Over/Under on Shaka



  • @BShark I trust you on this, because you seem to be invested in following these guys and recruiting. But, I guess for hopes sake, I just want to disagree. Where are you seeing Graham is going pro? Just a hunch because he is picked as the 40th pick?



  • @Blown

    He could still stay, it’s just unlikely.



  • Any chance Mack comes to KU? We pursued him at the same time as Vick knowing he leaned towards staying with Shaka.



  • Anyone else find themselves wondering what could’ve been with Jarrett Allen during the two KU/UT games? I don’t do that often, but for sure have with him.



  • @focojayhawk NO, bet he wonders though!



  • @CaptnMo

    He’d have to forfeit a year of eligibility and only have 1 year left to play instead of 2 somewhere else.



  • @Blown

    You won’t find anything officially. But people around the program started saying it last summer. Mostly rumors.

    He’s old for his class (just turned 22) last week. There’s always the question, will he improve his stock next year at 23 or should he just leave now?

    I wouldn’t read too much into the draft sites right now. What’s consistent is he’s viewed as a 2nd rounder. He could be following in Selden’s footsteps from last year where he left regardless of stock



  • Any scuttlebutt out there on why Mack was suspended?



  • @focojayhawk probably wouldn’t have beat Lucas out 👍



  • @Blown

    Mack was suspended to start the season so I think he was already on thin ice. Not sure this one gets released to the public. Seemed to be fighting with teammates during games as well. Might not have been good for the team



  • @BeddieKU23

    Mason will turn 23 in April so there is really not that much of a difference. I never understood why age is that important, it is not like the team that drafts him will have him his entire career. So what if he is 23? Likely it means he is more mature and with more experience and many years away from retirement anyway. Yes, I get it that a young player means he was likely a OAD with higher ceiling but do you rather have a young inexperienced player or a slightly older player with more maturity and more ready to contribute? just sayin’…



  • @JayHawkFanToo Part of it is about how much you can get for your money. If you draft a stud that is 19, you can get 3 contracts with him before he is 30. With the first 2 contracts usually being on the cheaper side. A 23 year old you only get 2. And it is much easier to retain players on your own team than get a free agent in the NBA. So if you are building through the draft you want to get a player that will be with your team for 11 years instead of 6 or 7. And the draft is set up to go for superstars because you are the only one with their rights (which is why you have seen the foreign players start to go up. Draft and stash is the best value in the NBA). When you can get a Frank Mason, Ron Baker, Harrison twin type as an undrafted FA every single year. It is a superstar league and that is what teams draft for.

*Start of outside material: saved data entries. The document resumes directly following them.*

/-- The host reaches the device: port 0 is up (R361), and the device is not in recovery mode, in which only the management interfaces
operate (R378). -/
def State.hostReaches (s : State) : Bool := !s.linkDown 0 16 && !s.fe.recovery

/-- HOST_SNOOP (R78, R85): the host takes a line of its own memory, which it may then have written; the device's copies go.
A line that a copy engine owns is waited for. -/
def execHostSnoop (line : Nat) (s : State) : Result :=
  .next (match regionOf (line * 128) with
    | .host =>
      if s.hostReaches = false ∨ s.lineOwned line ∨ s.epochDue then s
      else ({ s with tick := s.tick + 128 }.storeAgent (line * 128) (freeBytes s.tick 128)).dropL1 line
    | _ => s)

/-- The host bit of the directory entry that covers an address is set or cleared. The access of the host makes the entry where there
is none (R80): of a line's grain and with the class normal, which the spec leaves open for an access of the host (DESIGN CHOICE, log 88). -/
def State.setHostBit (s : State) (pa : Nat) (on : Bool) : State :=
  match s.dirAt pa with
  | some _ => s.modDir pa (fun d => { d with host := on })
  | none => if on then
      let g := s.newGrain pa 128
      { s with dirs := tabSet s.dirs (pa / g * g / 32) ⟨0, g, 0, true⟩ }
    else s

/-- HOST_CXL_MEM_ACCESS (R78, R85): the host reads a line of device memory and keeps a copy, writes eight bytes of it, or gives
its copy back. A write waits for the dies that hold a copy (R103). There is nothing where no memory is (R362). -/
def execHostCxlMemAccess (addr : Nat) (req : HostReq) (s : State) : Result :=
  .next (
    let line := addr / 128
    let dev := match regionOf addr with | .hbm => true | .cxl _ => !s.cxlHole addr | _ => false
    if dev = false ∨ s.hostReaches = false ∨ s.lineOwned line ∨ s.poisoned line ∨ s.epochDue then s
    else
      match req with
      | .read =>
        let st := s.stampOf line
        let s1 := (lineSectors line).foldl (fun s a => s.setHostBit a true) s
        { s1.setStamp line st.wts (max st.rts (max st.wts s.agentTime)) with agentTime := max s.agentTime st.wts }
      | .write val =>
        let s1 := s.setHostBit addr false
        if (s1.unreachable 1024 addr).isSome then s1.await 1024 addr none
        else (s1.invalidate 1024 addr).storeAgent (addr / 8 * 8) (leBytes 8 val.toNat)
      | .release => (lineSectors line).foldl (fun s a => s.setHostBit a false) s)

/-! ### Poison and fences (R432 to R434) -/

/-- Every copy of a line outside its home goes, and with it what its home waits for. -/
def State.dropCopies (s : State) (line : Nat) : State :=
  ((lineSectors line).foldl (fun s a => s.modDir a (fun d => { d with sharers := 0, host := false })) s).dropL1 line

/-- A line is poisoned: every cached copy of it goes (R432). -/
def State.poisonLine (s : State) (line : Nat) : State :=
  { s with
    poison := if s.poison.contains line then s.poison else line :: s.poison,
    restored := s.restored.filter (fun x => x != line),
    awaited := s.awaited.filter (fun w => w.pa / 128 != line) }.dropCopies line

/-- A team of a fenced die is destroyed without its stores (R434). -/
def State.fenceTeam (s : State) (p : Nat × Nat) (t : Team) : State :=
  let k := s.core p.1
  let s1 := (s.setCore p.1 { k with stores := k.stores.filter (fun x => x.team != t.uid) }).dropLocks p.1 t
  if p.2 = 0 then s1 else s1.endTeam p t

/-- The locks whose home slice is on die d are lost (R124): a team outside the die that waits on one, or has been interrupted in such a wait,
faults with DIELOST at its `llock`. -/
def State.fenceLocks (s : State) (d : Nat) : State :=
  let gone (obj : Nat) : Bool := sliceDie (s.homeOf obj) == d
  let ts := (s.cores.filter (fun k => dieOf k.1 != d)).flatMap (fun k => k.2.teams.map (·.2)) ++
    s.saved.flatMap (fun x => x.teams.map (·.2))
  let hit := ts.filter (fun t => t.wait.ofLock && t.wait.reply.isNone && gone t.wait.object.toNat)
  let s1 := { s with locks := s.locks.filter (fun e => !gone e.1), lockReqs := s.lockReqs.filter (fun q => !gone q.obj) }
  hit.foldl (fun s t => s.parkWaiter t.uid (faultOf 0x0C 1 t.wait.object 1)) s1

/-- A checkpoint in progress fails: a link has failed, or an error is lasting (R396, R442). -/
def State.failCkpt (s : State) : State := if s.fe.ckpt then { s with fe := { s.fe with ckptFail := true } } else s

/-- Die d is fenced (R434), for an error at an address that an access of a team met: the log gets its record first (R436), the locks and the
lines homed there are lost, its teams are destroyed, its cores are empty, and the mailbox gets a record. A further error of a fenced die is
logged (R431). -/
def State.fenceDie (s : State) (d addr : Nat) (ident : W64) : State :=
  let s0 := s.failCkpt.logError 6 d 2 2 addr ident
  if s.fenced.contains d then s0
  else
    let s1 : State := { s0 with
      fenced := d :: s0.fenced, restored := s0.restored.filter (fun l => sliceDie (s0.homeOf (l * 128)) != d) }
    let cs := (List.range 64).map (fun i => 64 * d + i)
    let s2 := cs.foldl (fun s c => (s.core c).teams.foldl (fun s e => s.fenceTeam (c, e.1) e.2) s) (s1.fenceLocks d)
    (cs.foldl (fun s c => s.setCore c { Core.reset c with teams := [] }) s2).post 0x80 0 true []

/-! ### Lost links (R103 to R105, R430) -/

/-- An error is detected and its retry begins (R430): source, unit, address and identity, and what names the link in `fenced`, or 0. -/
def State.detect (s : State) (src unit addr : Nat) (ident : W64) (code : Nat) : State :=
  { s with errs := s.errs ++ [[BitVec.ofNat 64 src, BitVec.ofNat 64 unit, BitVec.ofNat 64 addr, ident, BitVec.ofNat 64 code]] }

/-- DIE_LINK_FAILURE (R103): the link between two dies is down until its retry. When no home waits over it, its record names the higher die
(DESIGN CHOICE, log 115). -/
def execDieLinkFailure (d1 d2 : Nat) (s : State) : Result :=
  .next (
    let code := 100 + 4 * min d1 d2 + max d1 d2
    if d1 = d2 ∨ 4 ≤ max d1 d2 ∨ s.fenced.contains code then s
    else ({ s with fenced := s.fenced ++ [code] } : State).detect 6 (max d1 d2) 0 0 code)

/-- CXL_PORT_FAILURE (R103): a port is down until it has retrained. Right after reset it is a link that could not negotiate 256-byte flits
and stays down (R361). -/
def execCxlPortFailure (port : Nat) (s : State) : Result :=
  .next (
    if 4 ≤ port ∨ s.fenced.contains (116 + port) then s
    else ({ s with fenced := s.fenced ++ [116 + port] } : State).detect 7 port 0 0 (116 + port))

/-- The stores that never complete after a holder was lost: each is dropped and counts as lost for its team (R103, R104). -/
def State.loseStores (s : State) (sub : Nat) (sel : PendStore → Bool) : State :=
  s.cores.foldl (fun s k =>
    let gone := k.2.stores.filter sel
    let k1 := s.core k.1
    let s1 := s.setCore k.1 { k1 with stores := k1.stores.filter (fun p => !sel p) }
    gone.foldl (fun s p => s.modUid p.team (fun t => { t with lost := t.lost ++ [⟨0x0C, sub, p⟩] })) s1) s

/-- What an engine of a team waits to write when the holder is lost counts as a store of the team that never completes (R104). -/
def State.loseEngine (s : State) (sub : Nat) (w : Await) : State :=
  match w.engine with
  | none => s
  | some u => s.modUid u (fun t => { t with lost := t.lost ++ [⟨0x0C, sub,
      { team := u, blk := t.blk, no := 0, pa := w.pa, va := 0, size := 0, uncached := false, chain := none, data := [], red := none,
        tag := none, mayMerge := false, ordered := false, stuck := some w.holder }⟩] })

/-- The lines of the device that a lost holder shared are poisoned (R103): a die's guest copies, or the host's copies and the
host-homed lines held in L2. -/
def State.poisonShared (s : State) (h : Nat) : State :=
  let ds := s.dirs.filter (fun d => if h = 16 then d.2.host else d.2.sharers.getLsbD h)
  let ls := ds.flatMap (fun d => (List.range ((d.2.grain + 127) / 128)).map (fun i => d.1 / 4 + i))
  let hs := if h = 16 then (s.stamps.map Prod.fst).filter (fun l => decide (regionOf (l * 128) = .host)) else []
  (ls ++ hs).foldl (fun s l => s.poisonLine l) s

/-- The third die over which a home retries an invalidation toward another die: the lowest-numbered one to which both links work
(R103). -/
def State.retryRoute (s : State) (home holder : Nat) : Option Nat :=
  (List.range 4).find? (fun d => d != home && d != holder && !s.fenced.contains d && !s.linkDown home d && !s.linkDown d holder)

/-- The retry over a link succeeds (R103): the link stays in use, what waited over it goes on, and the error is logged as transient. -/
def State.linkRestored (s : State) (src unit addr : Nat) (ident : W64) (code : Nat) : State :=
  let onLink (pa h : Nat) : Bool := linkCode (sliceDie (s.homeOf pa)) h == code
  let free (k : Core) : Core :=
    { k with stores := k.stores.map (fun p => if p.stuck.any (onLink p.pa) then { p with stuck := none } else p) }
  let s1 : State := { s with
    fenced := if code = 0 then s.fenced else s.fenced.filter (fun x => x != code),
    awaited := s.awaited.filter (fun w => !onLink w.pa w.holder), cores := s.cores.map (fun k => (k.1, free k.2)) }
  s1.logError src unit 1 0 addr ident

/-- The retry fails and a holder, a die or (16) the host, is lost (R103): the stores that waited for it never complete, the lines it shared
are poisoned, and the die or port 0 is fenced off. -/
def State.linkLost (s : State) (h addr : Nat) (ident : W64) : State :=
  let sub := if h = 16 then 2 else 1
  let s1 := (s.awaited.filter (fun x => x.holder == h)).foldl (fun s x => s.loseEngine sub x)
    (s.failCkpt.loseStores sub (fun p => p.stuck == some h))
  let s2 : State := { s1.poisonShared h with awaited := s.awaited.filter (fun x => x.holder != h) }
  if h = 16 then ({ s2 with fenced := if s2.fenced.contains 120 then s2.fenced else 120 :: s2.fenced } : State).logError 7 0 2 2 addr ident
  else s2.fenceDie h addr ident

/-- The retry of a die link or of a CXL port ends (R103, R430). A die is reached over a third die if any; a lost port of 1 to 3 is fenced off,
and the memory behind it is a hole. -/
def State.linkRetry (s : State) (ok : Bool) (src unit addr : Nat) (ident : W64) (code : Nat) : State :=
  let other := if (code - 100) / 4 = unit then (code - 100) % 4 else (code - 100) / 4
  if ok && (src == 7 || code == 0 || (s.retryRoute other unit).isSome) then s.linkRestored src unit addr ident code
  else if src = 7 ∧ unit % 4 ≠ 0 then
    let p := 120 + unit % 4
    ({ s.failCkpt with fenced := if s.fenced.contains p then s.fenced else p :: s.fenced } : State).logError 7 unit 2 2 addr ident
  else s.linkLost (if src = 7 then 16 else unit % 4) addr ident

/-- The team whose access a home's wait is for, by its `lid` word (R431), or 0. -/
def State.awaitIdent (s : State) (w : Await) : W64 :=
  let held := s.cores.findSome? (fun k =>
    ((k.2.stores.find? (fun p => p.stuck == some w.holder && p.pa / 128 == w.pa / 128)).map (·.team)) <|>
      ((k.2.teams.find? (fun e => e.2.hold == some (w.pa / 128))).map (·.2.uid)))
  match (w.engine <|> held).bind s.teamByUid with
  | some t => identWord t (s.blockByUid t.blk)
  | none => 0

/-- INVALIDATION_RETRY (R103): the one retry of the invalidation that a home has waited for longest succeeds or fails, and with it the error
of that link is settled (R430). -/
def execInvalidationRetry (ok : Bool) (s : State) : Result :=
  .next (match s.awaited with
    | [] => s
    | w :: _ =>
      let h := w.holder
      let code := linkCode (sliceDie (s.homeOf w.pa)) h
      let s1 : State := { s with errs := s.errs.filter (fun e => ((e[4]?).getD 0).toNat != code) }
      s1.linkRetry ok (if h = 16 then 7 else 6) (if h = 16 then 0 else h) w.pa (s.awaitIdent w) code)

/-- UALINK_PORT_FAILURE (R105): each unacknowledged access of the port is retried once on another port that reaches the device;
what still fails is lost, and its fault record tells a team how many. Whether a retry succeeds is free (log 4). A further failure of a
fenced port is logged (R431). -/
def execUalinkPortFailure (port : Nat) (s : State) : Result :=
  .next (
    if 12 ≤ port then s
    else if s.fenced.contains (130 + port) then s.logError 8 port 2 2 0 0
    else
      let onPort (p : PendStore) : Bool := decide (regionOf p.pa = .pod) && s.egress p.pa == some port
      let s1 : State := { s.failCkpt with fenced := s.fenced ++ [130 + port] }
      let s2 := s1.cores.foldl (fun s k =>
        let mine := (k.2.stores.filter onPort).zipIdx
        let bad := mine.filter (fun e => (s.egress e.1.pa).isNone || Config.freeBool (s.tick + e.2))
        let k1 := s.core k.1
        let s3 := { s.setCore k.1 { k1 with stores := k1.stores.filter (fun p => !onPort p) } with tick := s.tick + mine.length }
        bad.foldl (fun s e => s.modUid e.1.team (fun t => { t with lost := t.lost ++ [⟨0x0C, 3, e.1⟩] })) s3) s1
      s2.logError 8 port 2 2 0 0)

end Sys2Proof.Machine
end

    All of this applies to everyone except the Spurs.



  • @Kcmatt7

    My question is…how many players stay with one team for 11 or more years? I don’t know the answer but I would guess not many. Also, most of the players drafted are 20 or older, only 7 active players in the NBA under 20 and most of those are almost 20. Ever since the age requirement went up and players had to be a9 and remove one year from highs school, the age has gone up. Also. many OAD go and extra year to prep school so they come to college 1 year older.

    My point is that age will not be the deciding factor on whether Devonte comes back or leaves.



  • @ralster

    Yeah… we won’t have to wait too long to see if Shaka can cut it or not. I give him two more years to show that he is on the right path. If he can’t by then he still may not be fired yet but we will know he doesn’t have what it takes.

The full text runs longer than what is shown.